The proliferative index (PI) of human breast cancer as obtained by flow cytometry.

作者信息

Haag D, Goerttler K, Tschahargane C

出版信息

Pathol Res Pract. 1984 Mar;178(4):315-22. doi: 10.1016/S0344-0338(84)80020-5.

Abstract

As known from previous reports, the DNA synthesis fraction of mammary carcinoma cells is correlated with the course of the disease and response to adjuvant therapy. Quantitative parameters of the proliferative activity can be determined by the classic 3HTdR-labelling technique as well as by the more rapid flow cytometric (FCM) DNA analysis. The values of DNA-cytometric S-phase fractions in breast cancers reported up to now were consistently higher than those obtained by the 3HTdR labelling index (LI). This discrepancy was surmounted in the present study by corrections for systemic errors of the method. The fractions of cells in stages of the cell cycle as well as the DNA indices (DI) in 155 cases of primary resectable breast cancers were analyzed by DNA flow cytometry.
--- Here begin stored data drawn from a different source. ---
-- ==== Sys2Proof/Laws/Euclid.lean ====
section
/-! SUPPORT. What integer Euclid does (R110 to R115): division, the loop's end, its invariants, its bounds. -/

namespace Sys2Proof.Machine

/-! ## Division -/

theorem floormod_eq_fmod (p q : Int) : floormod p q = Int.fmod p q := (Int.fmod_def p q).symm

theorem floordiv_mul_add_floormod (p q : Int) : floordiv p q * q + floormod p q = p := by
  unfold floormod; ring

theorem floormod_nonneg {q : Int} (p : Int) (h : 0 < q) : 0 ≤ floormod p q := by
  rw [floormod_eq_fmod]; exact Int.fmod_nonneg_of_pos p h

theorem floormod_lt {q : Int} (p : Int) (h : 0 < q) : floormod p q < q := by
  rw [floormod_eq_fmod]; exact Int.fmod_lt_of_pos p h

theorem floormod_eq_emod {q : Int} (p : Int) (h : 0 ≤ q) : floormod p q = p % q := by
  rw [floormod_eq_fmod]; exact Int.fmod_eq_emod_of_nonneg p h

theorem floordiv_neg_neg (p q : Int) : floordiv (-p) (-q) = floordiv p q := Int.neg_fdiv_neg p q

theorem floormod_neg_neg (p q : Int) : floormod (-p) (-q) = -floormod p q := by
  unfold floormod; rw [floordiv_neg_neg]; ring

theorem floormod_nonpos {q : Int} (p : Int) (h : q < 0) : floormod p q ≤ 0 := by
  have := floormod_nonneg (-p) (Int.neg_pos_of_neg h)
  rw [floormod_neg_neg] at this; omega

theorem lt_floormod {q : Int} (p : Int) (h : q < 0) : q < floormod p q := by
  have := floormod_lt (-p) (Int.neg_pos_of_neg h)
  rw [floormod_neg_neg] at this; omega

/-- `|p - q*floordiv p q| < |q|` at every sign (R110). -/
theorem floormod_natAbs_lt {q : Int} (p : Int) (h : q ≠ 0) : (floormod p q).natAbs < q.natAbs := by
  rcases lt_or_gt_of_ne h with h | h
  · have := floormod_nonpos p h; have := lt_floormod p h; omega
  · have := floormod_nonneg p h; have := floormod_lt p h; omega

/-! ## One iteration -/

theorem euclidStep_r (e : EuclidState) : (euclidStep e).r = floormod e.rPrev e.r := by
  simp only [euclidStep, euclidQuotient, floormod]; ring

@[simp] theorem euclidStep_rPrev (e : EuclidState) : (euclidStep e).rPrev = e.r := rfl
@[simp] theorem euclidStep_xPrev (e : EuclidState) : (euclidStep e).xPrev = e.x := rfl
@[simp] theorem euclidStep_yPrev (e : EuclidState) : (euclidStep e).yPrev = e.y := rfl
@[simp] theorem euclidStep_i (e : EuclidState) : (euclidStep e).i = e.i + 1 := rfl

theorem euclidStep_natAbs_lt {e : EuclidState} (h : e.r ≠ 0) : (euclidStep e).r.natAbs < e.r.natAbs := by
  rw [euclidStep_r]; exact floormod_natAbs_lt _ h

/-! ## The loop -/

theorem euclidLoop_zero (e : EuclidState) : euclidLoop 0 e = ([], e) := rfl

theorem euclidLoop_stop {e : EuclidState} (fuel : Nat) (h : e.r = 0) : euclidLoop fuel e = ([], e) := by
  cases fuel with
  | zero => rfl
  | succ n => simp [euclidLoop, h]

theorem euclidLoop_go {e : EuclidState} (fuel : Nat) (h : e.r ≠ 0) :
    euclidLoop (fuel + 1) e
      = (euclidRow e :: (euclidLoop fuel (euclidStep e)).1, (euclidLoop fuel (euclidStep e)).2) := by
  simp [euclidLoop, h]

/-- With `|r|` iterations allowed, the loop runs until its remainder is 0: the fuel never ends it. -/
theorem euclidLoop_ends (fuel : Nat) (e : EuclidState) (h : e.r.natAbs ≤ fuel) : (euclidLoop fuel e).2.r = 0 := by
  induction fuel generalizing e with
  | zero => simpa [euclidLoop] using h
  | succ n ih =>
    by_cases hr : e.r = 0
    · rw [euclidLoop_stop _ hr]; exact hr
    · rw [euclidLoop_go _ hr]
      have := euclidStep_natAbs_lt hr
      exact ih _ (by omega)

/-- An invariant of the iteration holds of the state the loop ends with. -/
theorem euclidLoop_invariant {P : EuclidState → Prop} (hstep : ∀ e, e.r ≠ 0 → P e → P (euclidStep e))
    (fuel : Nat) (e : EuclidState) (h : P e) : P (euclidLoop fuel e).2 := by
  induction fuel generalizing e with
  | zero => exact h
  | succ n ih =>
    by_cases hr : e.r = 0
    · rw [euclidLoop_stop _ hr]; exact h
    · rw [euclidLoop_go _ hr]; exact ih _ (hstep e hr h)

/-- What an invariant says of the row of each iteration holds of every row. -/
theorem euclidLoop_rows {P : EuclidState → Prop} {Q : EuclidRow → Prop} (hstep : ∀ e, e.r ≠ 0 → P e → P (euclidStep e))
    (hrow : ∀ e, e.r ≠ 0 → P e → Q (euclidRow e)) (fuel : Nat) (e : EuclidState) (h : P e) :
    ∀ row ∈ (euclidLoop fuel e).1, Q row := by
  induction fuel generalizing e with
  | zero => simp [euclidLoop]
  | succ n ih =>
    by_cases hr : e.r = 0
    · simp [euclidLoop_stop _ hr]
    · rw [euclidLoop_go _ hr]
      intro row hmem
      rcases List.mem_cons.mp hmem with rfl | hmem
      · exact hrow e hr h
      · exact ih _ (hstep e hr h) row hmem

/-- Row k carries the index `i + k`, and its quotient flag is 0 only in row 0 of the run (R113). -/
theorem euclidLoop_index (fuel : Nat) (e : EuclidState) (k : Nat) (row : EuclidRow)
    (h : (euclidLoop fuel e).1[k]? = some row) : row.index = e.i + k ∧ row.qv = decide (e.i + k ≠ 0) := by
  induction fuel generalizing e k with
  | zero => simp [euclidLoop] at h
  | succ n ih =>
    by_cases hr : e.r = 0
    · simp [euclidLoop_stop _ hr] at h
    · rw [euclidLoop_go _ hr] at h
      cases k with
      | zero =>
        simp only [List.getElem?_cons_zero, Option.some.injEq] at h
        subst h; simp [euclidRow]
      | succ k =>
        simp only [List.getElem?_cons_succ] at h
        have := ih _ k h
        simp only [euclidStep_i] at this
        constructor
        · omega
        · rw [this.2]; congr 1; simp only [ne_eq, eq_iff_iff]; omega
The patients were aged between 24 and 88 years. As indicated by a bimodal age distribution with a decrease at age 60, the patient population was a representative of the generally known breast cancer incidence. 54% of the patients had aneuploid tumor cells with preferences of DNA indices 1.6 and 2.0. In the remaining 46%, no cell populations with deviating DNA content could be detected, in part possibly due to very small differences beyond the limits of detection. No correlations were found between age, menopausal status, histologic type of tumors, tumor size, fractions in stages of the cell cycle and proliferative index (PI = S + G2 + M in %), except a significant correlation between the S-phase fractions and the (G2 + M)-phase fractions in a ratio of approximately 1.(ABSTRACT TRUNCATED AT 250 WORDS)

摘要

如先前报道所知,乳腺癌细胞的DNA合成分数与疾病进程及辅助治疗反应相关。增殖活性的定量参数可通过经典的3HTdR标记技术以及更快速的流式细胞术(FCM)DNA分析来确定。到目前为止报道的乳腺癌DNA细胞计量S期分数值一直高于通过3HTdR标记指数(LI)获得的值。本研究通过对该方法系统误差的校正克服了这一差异。通过DNA流式细胞术分析了155例原发性可切除乳腺癌病例的细胞周期各阶段细胞分数以及DNA指数(DI)。患者年龄在24至88岁之间。年龄分布呈双峰状,60岁时有所下降,表明该患者群体代表了普遍已知的乳腺癌发病率。54%的患者有非整倍体肿瘤细胞,DNA指数偏好为1.6和2.0。在其余46%的患者中,未检测到DNA含量有偏差的细胞群体,部分可能是由于差异非常小超出了检测限。除了S期分数与(G2 + M)期分数之间存在约1的显著相关性外,未发现年龄、绝经状态、肿瘤组织学类型、肿瘤大小、细胞周期各阶段分数与增殖指数(PI = S + G2 + M,以%计)之间存在相关性。(摘要截断于250字)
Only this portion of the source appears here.